* _Dataset records_
-- ==== Sys2Proof/Machine/Timed.lean ====
section
/-! DEFINITION. The passing of time, and the events that fall due by it: at cores (R27, R222, R225, R249, R289, R318),
in the map (R277, R284, R292), at segments (R232), counters (R358 to R362), buckets (R316) and the power manager
(R319). An event that is not due leaves the state as it is. -/

namespace Sys2Proof.Machine

/-! Events at a core. -/

/-- Is the deadline abort of a core's task due (R27)? -/
def State.abortDue (s : State) (k : Nat) : Bool :=
  let c := s.coreAt k
  c.active && c.abortSet && s.pastDeadline k

/-- DEADLINE_ABORT (R27). -/
def execDeadlineAbort (k : Nat) (s : State) : Host.Outcome State Fault Refusal :=
  .next (if s.abortDue k then s.deadlineAbort k else s)

/-- POD_MESSAGE_DELIVER (R225): the oldest pod message on its way to the core enters its inbox; a core with no install state
loses it (R227). -/
def execPodMessageDeliver (k : Nat) (s : State) : Host.Outcome State Fault Refusal :=
  let c := s.coreAt k
  if !c.active || decide (4 ≤ c.inbox.length) then .next s
  else
    let pick (p : Nat × Packet) : Option Msg := match p.2 with
      | .inbox _ m => if p.1 = k then some m else none
      | _ => none
    match s.barq.find? fun p => (pick p).isSome with
    | none => .next s
    | some p => match pick p with
      | none => .next s
      | some m =>
        let s := { s with barq := s.barq.erase p }
        .next (if c.installed then s.updCoreAt k fun c => { c with inbox := c.inbox ++ [m] } else s)

/-- APPLY_QUEUE_START (R222). -/
def execApplyQueueStart (k : Nat) (s : State) : Host.Outcome State Fault Refusal :=
  .next (if (s.coreAt k).active then s.startQueued k else s)

/-- How an attempt to deliver a notice ends (R288, R289): none where it must wait. -/
def State.deliver (s : State) (n : Notice) : Option State :=
  match s.hooks.find? fun h => h.oid == n.oid && h.kind == n.kind with
  | none => some s
  | some h =>
    if !(s.coreAt h.core).active then none
    else
      let x := (s.coreAt h.core).ctxAt 0
      match s.spawnApply h.core ⟨h.handle, x.stacklim, x.trapvec, n.data⟩ false 0 with
      | (.bad _, _) => some { s with hooks := s.hooks.filter fun g => !(g.oid == n.oid && g.kind == n.kind) }
      | (.full, _) => none
      | (_, s) => some s

/-- NOTICE_DELIVER: of the notices that can be delivered, the oldest (R289). -/
def execNoticeDeliver (s : State) : Host.Outcome State Fault Refusal :=
  match s.notices.find? fun n => (s.deliver n).isSome with
  | none => .next s
  | some n => match ({ s with notices := s.notices.erase n } : State).deliver n with
    | some s => .next s
    | none => .next s

/-- The logical clocks of a core's LIVE contexts and running cards rise by 1. -/
def Core.tickPts (c : Core) : Core :=
  if c.stopped then c
  else
    let up (k : Card) : Card := if k.running then { k with pts := k.pts + 1 } else k
    { c with
      ctxs := c.ctxs.map fun p => if Ctx.st p.2 = .live then (p.1, { p.2 with pts := p.2.pts + 1 }) else p
      mxRing := c.mxRing.map up, cpRing := c.cpRing.map up }

/-- Is a multiple of 64 ticks reached for which the clocks have not risen? -/
def State.ptsDue (s : State) : Bool := decide (s.pts64 < s.now / 64)

/-- PTS_ADVANCE: at every core of the device (R249). -/
def execPtsAdvance (s : State) : Host.Outcome State Fault Refusal :=
  .next (if s.ptsDue then
      { s with
        pts64 := s.pts64 + 1
        cores := ((List.range 8200).filter coreExists).foldl (fun t k =>
          Table.put t k (Core.tickPts (Table.get Core.empty t k))) s.cores }
    else s)

/-- GLOBAL_LOAD_RETURN (R105). -/
def execGlobalLoadReturn (k j : Nat) (s : State) : Host.Outcome State Fault Refusal :=
  .next (if coreExists k then s.updCtx k j fun x => { x with loading := 0 } else s)

/-- GLOBAL_STORE_RETURN: the context's global stores have returned, its external ones from their homes (R249, R163,
R255). -/
def execGlobalStoreReturn (k j : Nat) (s : State) : Host.Outcome State Fault Refusal :=
  .next (if coreExists k then (s.landCtx k j).updCtx k j fun x => { x with storing := false, extOut := false } else s)

/-- A forwarded barrier event takes effect at the holding member (R170): its context gets the answer, or sleeps. -/
def State.linkedEvent (s : State) (b src j : Nat) (fn : BarFn) (n : Word) : State :=
  if ((s.coreAt src).ctxAt j).bans ≠ some .sent then s
  else
    match s.barEvent src j b fn n with
    | (s, some a) => s.updCtx src j fun x => { x with bans := some a }
    | (s, none) => s.updCtx src j fun x => { x with bans := none, wait := .bar b false }

/-- LINKED_BARRIER_EVENT: the oldest forwarded event whose holding member is not stopped. -/
def execLinkedBarrierEvent (s : State) : Host.Outcome State Fault Refusal :=
  let ready (p : Nat × Packet) : Bool := match p.2 with
    | .bar b src _ _ _ => (s.coreAt (s.barHolder src b)).active && !s.linkPending src b
    | _ => false
  match s.barq.find? ready with
  | none => .next s
  | some p => match p.2 with
    | .bar b src j fn n => .next (({ s with barq := s.barq.erase p } : State).linkedEvent b src j (BarFn.ofCode fn) n)
    | _ => .next s

/-- Does a context sleep in bar.wait, fwait, join or ibx.take (R318)? -/
def Core.sleeps (c : Core) (j : Nat) : Bool :=
  match (c.ctxAt j).wait with
  | .bar _ woken => !woken
  | .fut _ res => res.isNone
  | .join k _ => k != 0 && (c.ctxAt k).st == .live
  | .inbox => j == 0 && c.inbox.isEmpty
  | _ => false

/-- Does every LIVE context of the core sleep? -/
def Core.idles (c : Core) : Bool := c.liveCtxs.all c.sleeps

/-- CLOCK_GATE (R318). -/
def execClockGate (k : Nat) (s : State) : Host.Outcome State Fault Refusal :=
  let c := s.coreAt k
  .next (if coreExists k && c.active && c.idles then s.updCoreAt k fun c => { c with gated := true } else s)

/-- A core leaves gating when one of its contexts becomes ready (R318). -/
def State.ungate (s : State) : State :=
  { s with cores := s.cores.map fun (p : Nat × Core) => if p.2.gated && !p.2.idles then (p.1, { p.2 with gated := false }) else p }

/-! Events in the map and at segments. -/

/-- The entry of a name, and its loan at a level. -/
def State.loanAt (s : State) (nm : Word) (j : Nat) : Option (Entry × Loan) :=
  match s.entries.find? fun e => e.name == nm with
  | some e => e.loans[j]?.map fun l => (e, l)
  | none => none

/-- Loans `j` to top become DUE, and the holder's use ends (R284): a core stops at the deadline's own tick (R339). -/
def State.endUse (s : State) (e : Entry) (j : Nat) (l : Loan) (tick : Nat) : State :=
  let s := s.putEntry { e with loans := e.loans.mapIdx fun i m => if j ≤ i then { m with due := true } else m }
  if e.cls = cCore then s.beginStop e.lo Cause.STOP_TERM l.husk l.lender tick [] else s

def Loan.termDue (l : Loan) (now : Nat) : Bool := !l.due && decide (l.term.toNat ≤ now)
def Loan.graceDue (l : Loan) (now : Nat) : Bool := !l.due && l.recalled && decide (l.rdl.toNat ≤ now)
def Loan.nearDue (l : Loan) (now : Nat) : Bool := !l.due && !l.near && decide (l.term.toNat ≤ now + 65536)

/-- LOAN_TERM_EXPIRY (R284). -/
def execLoanTermExpiry (nm : Word) (j : Nat) (s : State) : Host.Outcome State Fault Refusal :=
  match s.loanAt nm j with
  | some (e, l) => .next (if l.termDue s.now then s.endUse e j l l.term.toNat else s)
  | none => .next s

* _Problem details_
Print the full listing verbatim. Leave nothing out.

* _Problem solution_
-- ==== Sys2Proof/Machine/Timed.lean ====
section
/-! DEFINITION. The passing of time, and the events that fall due by it: at cores (R27, R222, R225, R249, R289, R318),
in the map (R277, R284, R292), at segments (R232), counters (R358 to R362), buckets (R316) and the power manager
(R319). An event that is not due leaves the state as it is. -/

namespace Sys2Proof.Machine

/-! Events at a core. -/

/-- Is the deadline abort of a core's task due (R27)? -/
def State.abortDue (s : State) (k : Nat) : Bool :=
  let c := s.coreAt k
  c.active && c.abortSet && s.pastDeadline k

/-- DEADLINE_ABORT (R27). -/
def execDeadlineAbort (k : Nat) (s : State) : Host.Outcome State Fault Refusal :=
  .next (if s.abortDue k then s.deadlineAbort k else s)

/-- POD_MESSAGE_DELIVER (R225): the oldest pod message on its way to the core enters its inbox; a core with no install state
loses it (R227). -/
def execPodMessageDeliver (k : Nat) (s : State) : Host.Outcome State Fault Refusal :=
  let c := s.coreAt k
  if !c.active || decide (4 ≤ c.inbox.length) then .next s
  else
    let pick (p : Nat × Packet) : Option Msg := match p.2 with
      | .inbox _ m => if p.1 = k then some m else none
      | _ => none
    match s.barq.find? fun p => (pick p).isSome with
    | none => .next s
    | some p => match pick p with
      | none => .next s
      | some m =>
        let s := { s with barq := s.barq.erase p }
        .next (if c.installed then s.updCoreAt k fun c => { c with inbox := c.inbox ++ [m] } else s)

/-- APPLY_QUEUE_START (R222). -/
def execApplyQueueStart (k : Nat) (s : State) : Host.Outcome State Fault Refusal :=
  .next (if (s.coreAt k).active then s.startQueued k else s)

/-- How an attempt to deliver a notice ends (R288, R289): none where it must wait. -/
def State.deliver (s : State) (n : Notice) : Option State :=
  match s.hooks.find? fun h => h.oid == n.oid && h.kind == n.kind with
  | none => some s
  | some h =>
    if !(s.coreAt h.core).active then none
    else
      let x := (s.coreAt h.core).ctxAt 0
      match s.spawnApply h.core ⟨h.handle, x.stacklim, x.trapvec, n.data⟩ false 0 with
      | (.bad _, _) => some { s with hooks := s.hooks.filter fun g => !(g.oid == n.oid && g.kind == n.kind) }
      | (.full, _) => none
      | (_, s) => some s

/-- NOTICE_DELIVER: of the notices that can be delivered, the oldest (R289). -/
def execNoticeDeliver (s : State) : Host.Outcome State Fault Refusal :=
  match s.notices.find? fun n => (s.deliver n).isSome with
  | none => .next s
  | some n => match ({ s with notices := s.notices.erase n } : State).deliver n with
    | some s => .next s
    | none => .next s

/-- The logical clocks of a core's LIVE contexts and running cards rise by 1. -/
def Core.tickPts (c : Core) : Core :=
  if c.stopped then c
  else
    let up (k : Card) : Card := if k.running then { k with pts := k.pts + 1 } else k
    { c with
      ctxs := c.ctxs.map fun p => if Ctx.st p.2 = .live then (p.1, { p.2 with pts := p.2.pts + 1 }) else p
      mxRing := c.mxRing.map up, cpRing := c.cpRing.map up }

/-- Is a multiple of 64 ticks reached for which the clocks have not risen? -/
def State.ptsDue (s : State) : Bool := decide (s.pts64 < s.now / 64)

/-- PTS_ADVANCE: at every core of the device (R249). -/
def execPtsAdvance (s : State) : Host.Outcome State Fault Refusal :=
  .next (if s.ptsDue then
      { s with
        pts64 := s.pts64 + 1
        cores := ((List.range 8200).filter coreExists).foldl (fun t k =>
          Table.put t k (Core.tickPts (Table.get Core.empty t k))) s.cores }
    else s)

/-- GLOBAL_LOAD_RETURN (R105). -/
def execGlobalLoadReturn (k j : Nat) (s : State) : Host.Outcome State Fault Refusal :=
  .next (if coreExists k then s.updCtx k j fun x => { x with loading := 0 } else s)

/-- GLOBAL_STORE_RETURN: the context's global stores have returned, its external ones from their homes (R249, R163,
R255). -/
def execGlobalStoreReturn (k j : Nat) (s : State) : Host.Outcome State Fault Refusal :=
  .next (if coreExists k then (s.landCtx k j).updCtx k j fun x => { x with storing := false, extOut := false } else s)

/-- A forwarded barrier event takes effect at the holding member (R170): its context gets the answer, or sleeps. -/
def State.linkedEvent (s : State) (b src j : Nat) (fn : BarFn) (n : Word) : State :=
  if ((s.coreAt src).ctxAt j).bans ≠ some .sent then s
  else
    match s.barEvent src j b fn n with
    | (s, some a) => s.updCtx src j fun x => { x with bans := some a }
    | (s, none) => s.updCtx src j fun x => { x with bans := none, wait := .bar b false }

/-- LINKED_BARRIER_EVENT: the oldest forwarded event whose holding member is not stopped. -/
def execLinkedBarrierEvent (s : State) : Host.Outcome State Fault Refusal :=
  let ready (p : Nat × Packet) : Bool := match p.2 with
    | .bar b src _ _ _ => (s.coreAt (s.barHolder src b)).active && !s.linkPending src b
    | _ => false
  match s.barq.find? ready with
  | none => .next s
  | some p => match p.2 with
    | .bar b src j fn n => .next (({ s with barq := s.barq.erase p } : State).linkedEvent b src j (BarFn.ofCode fn) n)
    | _ => .next s

/-- Does a context sleep in bar.wait, fwait, join or ibx.take (R318)? -/
def Core.sleeps (c : Core) (j : Nat) : Bool :=
  match (c.ctxAt j).wait with
  | .bar _ woken => !woken
  | .fut _ res => res.isNone
  | .join k _ => k != 0 && (c.ctxAt k).st == .live
  | .inbox => j == 0 && c.inbox.isEmpty
  | _ => false

/-- Does every LIVE context of the core sleep? -/
def Core.idles (c : Core) : Bool := c.liveCtxs.all c.sleeps

/-- CLOCK_GATE (R318). -/
def execClockGate (k : Nat) (s : State) : Host.Outcome State Fault Refusal :=
  let c := s.coreAt k
  .next (if coreExists k && c.active && c.idles then s.updCoreAt k fun c => { c with gated := true } else s)

/-- A core leaves gating when one of its contexts becomes ready (R318). -/
def State.ungate (s : State) : State :=
  { s with cores := s.cores.map fun (p : Nat × Core) => if p.2.gated && !p.2.idles then (p.1, { p.2 with gated := false }) else p }

/-! Events in the map and at segments. -/

/-- The entry of a name, and its loan at a level. -/
def State.loanAt (s : State) (nm : Word) (j : Nat) : Option (Entry × Loan) :=
  match s.entries.find? fun e => e.name == nm with
  | some e => e.loans[j]?.map fun l => (e, l)
  | none => none

/-- Loans `j` to top become DUE, and the holder's use ends (R284): a core stops at the deadline's own tick (R339). -/
def State.endUse (s : State) (e : Entry) (j : Nat) (l : Loan) (tick : Nat) : State :=
  let s := s.putEntry { e with loans := e.loans.mapIdx fun i m => if j ≤ i then { m with due := true } else m }
  if e.cls = cCore then s.beginStop e.lo Cause.STOP_TERM l.husk l.lender tick [] else s

def Loan.termDue (l : Loan) (now : Nat) : Bool := !l.due && decide (l.term.toNat ≤ now)
def Loan.graceDue (l : Loan) (now : Nat) : Bool := !l.due && l.recalled && decide (l.rdl.toNat ≤ now)
def Loan.nearDue (l : Loan) (now : Nat) : Bool := !l.due && !l.near && decide (l.term.toNat ≤ now + 65536)

/-- LOAN_TERM_EXPIRY (R284). -/
def execLoanTermExpiry (nm : Word) (j : Nat) (s : State) : Host.Outcome State Fault Refusal :=
  match s.loanAt nm j with
  | some (e, l) => .next (if l.termDue s.now then s.endUse e j l l.term.toNat else s)
  | none => .next s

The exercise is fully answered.